-- ==== Sys2Proof/Syntax.lean ====
section
/-!
DEFINITION. The syntax: one constructor of `Instr` per row of the opcode table.

266 constructors are instruction words (R55); their operands are the fields of the word that the instruction's
description uses, a literal word (R40) being part of the operand that takes it. 102 constructors are the table's
rows without an encoding: what an engine, a timer, a host or a peer does to the machine. Their operands say which
queue, tray, operation or message it is, as plain data.
-/

namespace Sys2Proof

/-- The second source of a vector format (Table 2.5): window register, scalar broadcast, zero or literal. -/
inductive VB where
  /-- B code 0x00–0x7F: window register k. -/
  | vreg (k : BitVec 7)
  /-- B code 0x80–0xDF: scalar register k, the same value to every thread. -/
  | bcast (k : BitVec 7)
  /-- B code 0xFE. -/
  | zero
  /-- B code 0xFF: the next word of the packet. -/
  | lit (w : Word)
  deriving DecidableEq, Repr

/-- The second source of a scalar format (Table 2.5). -/
inductive SB where
  /-- B code 0x00–0x5F: scalar register k. -/
  | sreg (k : BitVec 7)
  /-- B code 0xFE. -/
  | zero
  /-- B code 0xFF: the next word of the packet. -/
  | lit (w : Word)
  deriving DecidableEq, Repr

/-- The second source of a mask instruction (R134): a triple, zero or a literal. -/
inductive MB where
  /-- Codes 0x00–0x1F: mask triple k. -/
  | tri (k : BitVec 5)
  /-- Code 0xFE. -/
  | zero
  /-- Code 0xFF. -/
  | lit (w : Word)
  deriving DecidableEq, Repr

/-- The integer compares of SCMP and VCMP in F order; ltn, len and gtn are unsigned (R55). -/
inductive ICmp where
  | eq | ne | lt | le | ltn | len | gt | gtn
  deriving DecidableEq, Repr

/-- The floating compares of FCMP and DCMP in F order (Table 2.8). -/
inductive FCmp where
  | eq | ne | lt | le | gt | ge | un | ord
  deriving DecidableEq, Repr

/-- The header of a command SEND to endpoint A (0) or B (1) (R419). -/
structure CmdHdr where
  ep : Nat
  tag : BitVec 16
  seq : BitVec 32
  deriving DecidableEq, Repr

/-- A unit of a posted operation as it crosses the pod (R311, R313, R321): the sender and target package, the entry's
handle, the neighbour of a halo group, which unit it is, PJOB and TAG, for a CONTRIB its TYPE, ROP and RANK, the wire
form CMP, the transfer's offset and length, and the bytes it carries, each with its poison. -/
structure UaUnit where
  src : Nat
  dst : Nat
  handle : BitVec 32
  part : Nat
  unit : Nat
  pjob : BitVec 16
  tag : BitVec 16
  contrib : Bool
  typ : Nat
  rop : Nat
  rank : Nat
  cmp : Nat
  off : Nat
  len : Nat
  wire : List (BitVec 8 × Bool)
  deriving DecidableEq, Repr

/-- What an access from another package does (R180): a read of n bytes, a write with its byte mask, or an atomic of an
operation and width with its operand and swap value, with or without return. -/
inductive RemoteKind where
  | read (n : Nat)
  | write (bytes : List (Option (BitVec 8 × Bool)))
  | atomic (op w x swp : Nat) (ret : Bool)
  deriving DecidableEq, Repr

/-- An access from another package through a window: the sender, its transaction, PA[39:0] and what it does (R312). -/
structure RemoteAcc where
  src : Nat
  id : Nat
  addr : Nat
  kind : RemoteKind
  deriving DecidableEq, Repr

/-- What CKPT names (R428): a context, a slice handle or 0, a version, a data queue pair, a remote base address and a
remote page-list address. -/
structure CkptArgs where
  ctx : Nat
  handle : BitVec 32
  w : BitVec 32
  qp : Nat
  base : Nat
  list : Nat
  deriving DecidableEq, Repr

/-- What the firmware fixes when stage S2 is reached (R66, R77, R233, R234, R312): the physical bases of the QCB table
and the landing map, the dispatch weights of priorities 0 to 3, whether the regions are direct, the seed with which
they are hashed otherwise, the number of other packages in the pod, the starting back-off of each core that has another than
the default (R16), the contexts without prefetching (R176), and the weights of a reporting port's three classes where they
are not the default (R232). -/
structure FwCfg where
  qcbBase : Nat
  landBase : Nat
  weights : List Nat
  direct : Bool
  seed : BitVec 12
  packages : Nat
  backoff : List (Nat × Nat)
  noPrefetch : List Nat
  reporting : List Nat
  deriving DecidableEq, Repr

**WORK INSTRUCTION**
With no line skipped, copy the entries exactly as written.

**FINISHED TASK**
-- ==== Sys2Proof/Syntax.lean ====
section
/-!
DEFINITION. The syntax: one constructor of `Instr` per row of the opcode table.

266 constructors are instruction words (R55); their operands are the fields of the word that the instruction's
description uses, a literal word (R40) being part of the operand that takes it. 102 constructors are the table's
rows without an encoding: what an engine, a timer, a host or a peer does to the machine. Their operands say which
queue, tray, operation or message it is, as plain data.
-/

namespace Sys2Proof

/-- The second source of a vector format (Table 2.5): window register, scalar broadcast, zero or literal. -/
inductive VB where
  /-- B code 0x00–0x7F: window register k. -/
  | vreg (k : BitVec 7)
  /-- B code 0x80–0xDF: scalar register k, the same value to every thread. -/
  | bcast (k : BitVec 7)
  /-- B code 0xFE. -/
  | zero
  /-- B code 0xFF: the next word of the packet. -/
  | lit (w : Word)
  deriving DecidableEq, Repr

/-- The second source of a scalar format (Table 2.5). -/
inductive SB where
  /-- B code 0x00–0x5F: scalar register k. -/
  | sreg (k : BitVec 7)
  /-- B code 0xFE. -/
  | zero
  /-- B code 0xFF: the next word of the packet. -/
  | lit (w : Word)
  deriving DecidableEq, Repr

/-- The second source of a mask instruction (R134): a triple, zero or a literal. -/
inductive MB where
  /-- Codes 0x00–0x1F: mask triple k. -/
  | tri (k : BitVec 5)
  /-- Code 0xFE. -/
  | zero
  /-- Code 0xFF. -/
  | lit (w : Word)
  deriving DecidableEq, Repr

/-- The integer compares of SCMP and VCMP in F order; ltn, len and gtn are unsigned (R55). -/
inductive ICmp where
  | eq | ne | lt | le | ltn | len | gt | gtn
  deriving DecidableEq, Repr

/-- The floating compares of FCMP and DCMP in F order (Table 2.8). -/
inductive FCmp where
  | eq | ne | lt | le | gt | ge | un | ord
  deriving DecidableEq, Repr

/-- The header of a command SEND to endpoint A (0) or B (1) (R419). -/
structure CmdHdr where
  ep : Nat
  tag : BitVec 16
  seq : BitVec 32
  deriving DecidableEq, Repr

/-- A unit of a posted operation as it crosses the pod (R311, R313, R321): the sender and target package, the entry's
handle, the neighbour of a halo group, which unit it is, PJOB and TAG, for a CONTRIB its TYPE, ROP and RANK, the wire
form CMP, the transfer's offset and length, and the bytes it carries, each with its poison. -/
structure UaUnit where
  src : Nat
  dst : Nat
  handle : BitVec 32
  part : Nat
  unit : Nat
  pjob : BitVec 16
  tag : BitVec 16
  contrib : Bool
  typ : Nat
  rop : Nat
  rank : Nat
  cmp : Nat
  off : Nat
  len : Nat
  wire : List (BitVec 8 × Bool)
  deriving DecidableEq, Repr

/-- What an access from another package does (R180): a read of n bytes, a write with its byte mask, or an atomic of an
operation and width with its operand and swap value, with or without return. -/
inductive RemoteKind where
  | read (n : Nat)
  | write (bytes : List (Option (BitVec 8 × Bool)))
  | atomic (op w x swp : Nat) (ret : Bool)
  deriving DecidableEq, Repr

/-- An access from another package through a window: the sender, its transaction, PA[39:0] and what it does (R312). -/
structure RemoteAcc where
  src : Nat
  id : Nat
  addr : Nat
  kind : RemoteKind
  deriving DecidableEq, Repr

/-- What CKPT names (R428): a context, a slice handle or 0, a version, a data queue pair, a remote base address and a
remote page-list address. -/
structure CkptArgs where
  ctx : Nat
  handle : BitVec 32
  w : BitVec 32
  qp : Nat
  base : Nat
  list : Nat
  deriving DecidableEq, Repr

/-- What the firmware fixes when stage S2 is reached (R66, R77, R233, R234, R312): the physical bases of the QCB table
and the landing map, the dispatch weights of priorities 0 to 3, whether the regions are direct, the seed with which
they are hashed otherwise, the number of other packages in the pod, the starting back-off of each core that has another than
the default (R16), the contexts without prefetching (R176), and the weights of a reporting port's three classes where they
are not the default (R232). -/
structure FwCfg where
  qcbBase : Nat
  landBase : Nat
  weights : List Nat
  direct : Bool
  seed : BitVec 12
  packages : Nat
  backoff : List (Nat × Nat)
  noPrefetch : List Nat
  reporting : List Nat
  deriving DecidableEq, Repr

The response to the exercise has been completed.